Our final offer in our set of festive poetry features is for Seren's Twelve Poems for Christmas, the product of Seren's first Christmas poetry competition, featuring all twelve shortlisted poems. This special seasonal pamphlet contains absolute gems from the world of winter poetry.
Poetry Editor Amy Wack was looking for poems full of feeling that resist cliché, that touch on classic ‘Christmas’ themes, but bring them to life from fresh perspectives. The pamphlet opens with the winning poem, ‘St. Leonore and the Robin’ by Pippa Little. Featuring a fable from the life of a sixth-century Welsh Missionary, this piece is brief, lyrical and tender.
Memory is a potent trigger for many of the poets: the family ‘motionless at the dinner table’ in ‘Noticing Cards While Eating Stuffing’ by Cathy Bryant are a sharp contrast to the jolly cards and the dream-filled eyes of a grandchild. Similarly, ‘Offering’ by Alexandra Davis gives us a child who ‘charges up fairylit stairs’ imagined with a mother’s love. Alternatively, Nancy Charley’s ‘On Losing My Voice at Christmas’ is a pointed salute to the busy mothers who run the show: ‘in my festive roles of chief present handler, sous-chef to a son, orchestrator, placator and general factotum’.

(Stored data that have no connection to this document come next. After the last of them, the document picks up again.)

/-- R70: the table of phases, cell by cell; CLEAR and ERROR never reach the check. -/
def Obligations.PhaseTable : Prop :=
  ∀ s : State,
    exec .clear s = .next s.doClear ∧
    (s.phase = .error → ∀ i, i ≠ .nop → i ≠ .clear → exec i s = .next s.multi) ∧
    exec .nop s = .next s ∧
    (s.phase = .load → exec .build s = runBuild s) ∧
    (s.phase = .tree ∨ s.phase = .coded ∨ s.phase = .encode ∨ s.phase = .done →
      exec .build s = .next (s.failed .badSequence 0x02000000)) ∧
    (s.phase = .load → exec .gen s = .next (s.failed .noTree 0x03000000)) ∧
    (s.phase = .tree → exec .gen s = runGen s) ∧
    (s.phase = .coded ∨ s.phase = .encode ∨ s.phase = .done →
      exec .gen s = .next (s.failed .badSequence 0x03000000)) ∧
    (∀ x : Byte, s.phase = .load ∨ s.phase = .tree ∨ s.phase = .done →
      exec (.enc x) s = .next (s.failed .badSequence (0x04000000 + x.setWidth 32))) ∧
    (∀ x : Byte, s.phase = .coded ∨ s.phase = .encode → exec (.enc x) s = runEnc x s) ∧
    (s.phase = .load ∨ s.phase = .tree ∨ s.phase = .done →
      exec .flush s = .next (s.failed .badSequence 0x05000000)) ∧
    (s.phase = .coded ∨ s.phase = .encode → exec .flush s = runFlush s)

/-! ### NOP and CLEAR -/

/-- R71: NOP answers the same state in every phase; taken by the Engine, it only empties CMD_PENDING. -/
def Obligations.NopChangesNothing : Prop :=
  ∀ s : State, exec .nop s = .next s ∧
    (s.execsNext 0x00000000 → step s = .next { s with cmdPending := none, sched := s.sched.tail })

/-- R72: CLEAR in every phase: the state after it. CMD_PENDING, the configuration, the draws, the schedule and the
Host's record are as before. -/
def Obligations.ClearStartsNewRun : Prop :=
  ∀ s : State, ∃ t, exec .clear s = .next t ∧
    t.phase = .load ∧ (∀ x, freqAt t.freq x = 0) ∧ (∀ x, codeAt t.code x = []) ∧ (∀ n, nodeAt t.node n = emptyNode) ∧
    t.rootValid = false ∧ t.rootIdx = 0 ∧ t.symcount = 0 ∧ t.bitbuf = [] ∧ t.fifo = [] ∧ t.pad = 0 ∧
    t.inCount = 0 ∧ t.outCount = 0 ∧ t.errCause = .none ∧ t.errMulti = false ∧ t.errInfo = 0 ∧
    t.cmdPending = s.cmdPending ∧ t.params = s.params ∧ t.draws = s.draws ∧ t.sched = s.sched ∧ t.host = s.host

/-! ### BUILD -/

/-- R96: BUILD with every FREQ 0 raises EMPTY_TABLE and writes no node, root or count. -/
def Obligations.BuildOfEmptyTable : Prop :=
  ∀ s : State, s.phase = .load → (∀ x, freqAt s.freq x = 0) →
    exec .build s = .next (s.failed .emptyTable 0x00000000)

/-- R75, R80: BUILD in LOAD with some frequency not 0 answers a next state; SYMCOUNT, the leaves and the frame. -/
def Obligations.BuildCompletes : Prop :=
  ∀ s : State, s.phase = .load → (∃ x, freqAt s.freq x ≠ 0) →
    ∃ t, exec .build s = .next t ∧
      t = { s with
        node := t.node, symcount := t.symcount, rootValid := t.rootValid, rootIdx := t.rootIdx, phase := t.phase } ∧
      t.phase = .tree ∧ t.rootValid = true ∧ t.symcount = symbolCount s.freq ∧
      ∀ x : Byte, nodeAt t.node x.toNat =
        if freqAt s.freq x = 0 then emptyNode
        else { valid := true, leaf := true, f := (freqAt s.freq x).setWidth 40, left := 0, right := 0 }

/-- R76, R77: after BUILD, slot 256 + m for m = 0..k - 2 is the merge of the two nodes with the least keys then in Q,
the first LEFT, with the exact sum; every other internal slot is all zeros. -/
def Obligations.BuildMergesLeastFirst : Prop :=
  ∀ s : State, s.phase = .load → (∃ x, freqAt s.freq x ≠ 0) →
    ∃ t, exec .build s = .next t ∧
      (∀ m, m + 1 < t.symcount → MergeOk t.node (256 + m)) ∧
      ∀ m, t.symcount ≤ m + 1 → nodeAt t.node (256 + m) = emptyNode

/-- R78, R81: the root is the one node left in Q; the lone symbol for k = 1, slot 256 + k - 2 for k ≥ 2. -/
def Obligations.BuildSetsRoot : Prop :=
  ∀ s : State, s.phase = .load → (∃ x, freqAt s.freq x ≠ 0) →
    ∃ t, exec .build s = .next t ∧ t.rootValid = true ∧
      (∀ n, waits t.node (255 + t.symcount) n ↔ n = t.rootIdx.toNat) ∧
      (t.symcount = 1 → ∀ x : Byte, freqAt s.freq x ≠ 0 → t.rootIdx.toNat = x.toNat) ∧
      (2 ≤ t.symcount → t.rootIdx.toNat = 256 + t.symcount - 2)

/-- R81, items 1 to 6. -/
def Obligations.BuildMakesFullTree : Prop :=
  ∀ s : State, s.phase = .load → (∃ x, freqAt s.freq x ≠ 0) →
    ∃ t, exec .build s = .next t ∧ t.symcount = symbolCount s.freq ∧ t.symcount ≤ 256 ∧
      (∀ n, 256 ≤ n → ((nodeAt t.node n).valid = true ↔ n < 255 + t.symcount)) ∧
      (∀ n, (nodeAt t.node n).valid = true → n ≠ t.rootIdx.toNat →
        ∃ c, (256 ≤ c ∧ (nodeAt t.node c).valid = true ∧ (leftOf t.node c = n ∨ rightOf t.node c = n)) ∧
          ∀ c', 256 ≤ c' → (nodeAt t.node c').valid = true → (leftOf t.node c' = n ∨ rightOf t.node c' = n) → c' = c) ∧
      (∀ c, 256 ≤ c → (nodeAt t.node c).valid = true →
        leftOf t.node c ≠ t.rootIdx.toNat ∧ rightOf t.node c ≠ t.rootIdx.toNat) ∧
      (∀ n, (nodeAt t.node n).valid = true →
        (n < 256 → (nodeAt t.node n).leaf = true ∧ (nodeAt t.node n).left = 0 ∧ (nodeAt t.node n).right = 0) ∧
        (256 ≤ n → (nodeAt t.node n).leaf = false ∧ leftOf t.node n ≠ rightOf t.node n ∧
          (nodeAt t.node (leftOf t.node n)).valid = true ∧ (nodeAt t.node (rightOf t.node n)).valid = true ∧
          leftOf t.node n < n ∧ rightOf t.node n < n)) ∧
      (∀ n, (nodeAt t.node n).valid = true → freqOf t.node n = weightBelow s.freq t.node 511 n)

/-- R79: the root's F is the exact sum of all frequencies, and no node's F is more; so no sum wraps. -/
def Obligations.FrequenciesAreExact : Prop :=
  ∀ s : State, s.phase = .load → (∃ x, freqAt s.freq x ≠ 0) →
    ∃ t, exec .build s = .next t ∧ freqOf t.node t.rootIdx.toNat = totalWeight s.freq ∧
      totalWeight s.freq ≤ 2 ^ 40 - 2 ^ 8 ∧ ∀ n, freqOf t.node n ≤ totalWeight s.freq

/-! ### GEN -/

/-- R82, R85: in a state of the invariant with PHASE TREE, GEN answers a next state whose code table is that of the
tree; nothing but CODE and PHASE changes. -/
def Obligations.GenCompletes : Prop :=
  ∀ s : State, Inv s → s.phase = .tree →
    ∃ t, exec .gen s = .next t ∧ t = { s with code := t.code, phase := .coded } ∧ codesMatch t

/-- R83: a lone symbol's code is "0". -/
def Obligations.GenOfLoneSymbol : Prop :=
  ∀ s : State, s.phase = .tree → s.symcount = 1 → s.rootIdx.toNat < 256 →
    ∃ t, exec .gen s = .next t ∧
      ∀ x : Byte, codeAt t.code x = if x.toNat = s.rootIdx.toNat then [false] else []

/-- R84, R86 item 2: after GEN every code is at most 255 bits long, exactly the symbols with FREQ ≠ 0 have a code that
is not empty, and there are k of them. -/
def Obligations.CodeLengths : Prop :=
  ∀ s : State, Inv s → s.phase = .tree →
    ∃ t, exec .gen s = .next t ∧
      (∀ x, (codeAt t.code x).length ≤ 255 ∧ (codeAt t.code x ≠ [] ↔ freqAt s.freq x ≠ 0)) ∧
      (t.code.toList.countP fun c => c ≠ []) = s.symcount

/-- R86 item 1: no code begins another. -/
def Obligations.CodesArePrefixFree : Prop :=
  ∀ s : State, Inv s → hasCodes s.phase = true → ∀ x y : Byte, codeAt s.code x ≠ [] → codeAt s.code y ≠ [] →
    ∀ r, codeAt s.code y = codeAt s.code x ++ r → x = y

/-- R86 item 3: the Kraft sum, times 2^255, is 2^255 for k ≥ 2 and half of it for k = 1. -/
def Obligations.KraftSum : Prop :=
  ∀ s : State, Inv s → hasCodes s.phase = true →
    (s.code.toList.map fun c => if c = [] then 0 else 2 ^ (255 - c.length)).sum =
      if s.symcount = 1 then 2 ^ 254 else 2 ^ 255

/-- R94: the concatenation of codes reads back as one sequence of coded symbols only. -/
def Obligations.CodesReadBackUniquely : Prop :=
  ∀ s : State, Inv s → hasCodes s.phase = true → ∀ xs ys : List Byte,
    (∀ x ∈ xs, codeAt s.code x ≠ []) → (∀ y ∈ ys, codeAt s.code y ≠ []) →
    xs.flatMap (codeAt s.code) = ys.flatMap (codeAt s.code) → xs = ys

/-! ### ENC, FLUSH, DRAIN -/

/-- R87: ENC of a coded symbol in CODED or ENCODE. -/
def Obligations.EncAppendsCode : Prop :=
  ∀ (s : State) (x : Byte), s.phase = .coded ∨ s.phase = .encode → codeAt s.code x ≠ [] →
    ∃ t, exec (.enc x) s = .next t ∧
      t = { s with bitbuf := t.bitbuf, inCount := t.inCount, phase := t.phase } ∧
      t.bitbuf = s.bitbuf ++ codeAt s.code x ∧ t.inCount = s.inCount + 1 ∧ t.phase = .encode

/-- R98: ENC of a symbol whose FREQ was 0 at BUILD raises MISSING_CODE with the symbol. -/
def Obligations.EncOfUncodedSymbol : Prop :=
  ∀ (s : State) (x : Byte), Inv s → s.phase = .coded ∨ s.phase = .encode →
    (codeAt s.code x = [] ↔ freqAt s.freq x = 0) ∧
    (codeAt s.code x = [] → ∃ t, exec (.enc x) s = .next t ∧ t = s.failed .missingCode t.errInfo ∧
      t.errInfo = x.setWidth 32 ∧ t.errInfo.extractLsb' 0 8 = x)

/-- R88: FLUSH in CODED or ENCODE with r = len(BITBUF) in 0..7. -/
def Obligations.FlushPads : Prop :=
  ∀ s : State, s.phase = .coded ∨ s.phase = .encode → s.bitbuf.length ≤ 7 →
    ∃ t, exec .flush s = .next t ∧
      t = { s with bitbuf := t.bitbuf, pad := t.pad, phase := .done } ∧
      (s.bitbuf = [] → t.bitbuf = [] ∧ t.pad = 0) ∧
      (s.bitbuf ≠ [] → t.pad = 8 - s.bitbuf.length ∧ t.bitbuf = s.bitbuf ++ List.replicate t.pad false ∧
        t.bitbuf.length = 8)

/-- R92: FLUSH straight after GEN is legal and gives DONE, PAD = 0, IN_COUNT = 0 and no output byte. -/
def Obligations.FlushWithoutEnc : Prop :=
  ∀ s : State, Inv s → s.phase = .coded →
    ∃ t, exec .flush s = .next t ∧ t = { s with phase := .done } ∧ t.pad = 0 ∧ t.inCount = 0 ∧ t.bitbuf = [] ∧
      t.fifo = [] ∧ t.outCount = 0 ∧ t.errCause = .none

/-- R89: when DRAIN is enabled, what it does, when it is held, and that it is never enabled in ERROR. -/
def Obligations.DrainPacksOneByte : Prop :=
  ∀ s : State,
    (s.drainReady = true ↔
      s.cmdPending = none ∧ 8 ≤ s.bitbuf.length ∧ s.fifo.length < s.params.outFifoDepth) ∧
    (s.cmdPending = none → 8 ≤ s.bitbuf.length → s.fifo.length < s.params.outFifoDepth →
      ∃ t b, engineStep s = .next t ∧ t = { s with bitbuf := t.bitbuf, fifo := t.fifo, outCount := t.outCount } ∧
        t.bitbuf = s.bitbuf.drop 8 ∧ t.fifo = s.fifo ++ [b] ∧ t.outCount = s.outCount + 1 ∧
        ∀ i, i < 8 → s.bitbuf[i]? = some (b.getMsbD i)) ∧
    (s.cmdPending = none → 8 ≤ s.bitbuf.length → s.fifo.length = s.params.outFifoDepth →
      s.engineReady = false ∧ s.busy = true ∧ s.drainHeld = true) ∧
    (Inv s → s.phase = .error → s.bitbuf = [] ∧ s.drainReady = false)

There are also poems inspired by nature, by quiet winter reverie, that instil a sense of the beauty of nature and the mystery of a night filled with a singular star. Philip Rush’s ‘Daylight is in Short Supply’ opens with the lovely: ‘We are connoisseurs of darkness’. Similarly, Nicola Healey’s ‘Two Pheasants’ march out of the snow in a ‘coppery light’. A poignant brevity is often apparent. Gina Wilson pens an acute tiny lyric in ‘A Child of Our World’. Will Johnson’s haunting ‘What Wish’, is a voice full of intensity against a backdrop of ‘terrible snow’ that rouses us from our dreams and demands we see a season for compassion.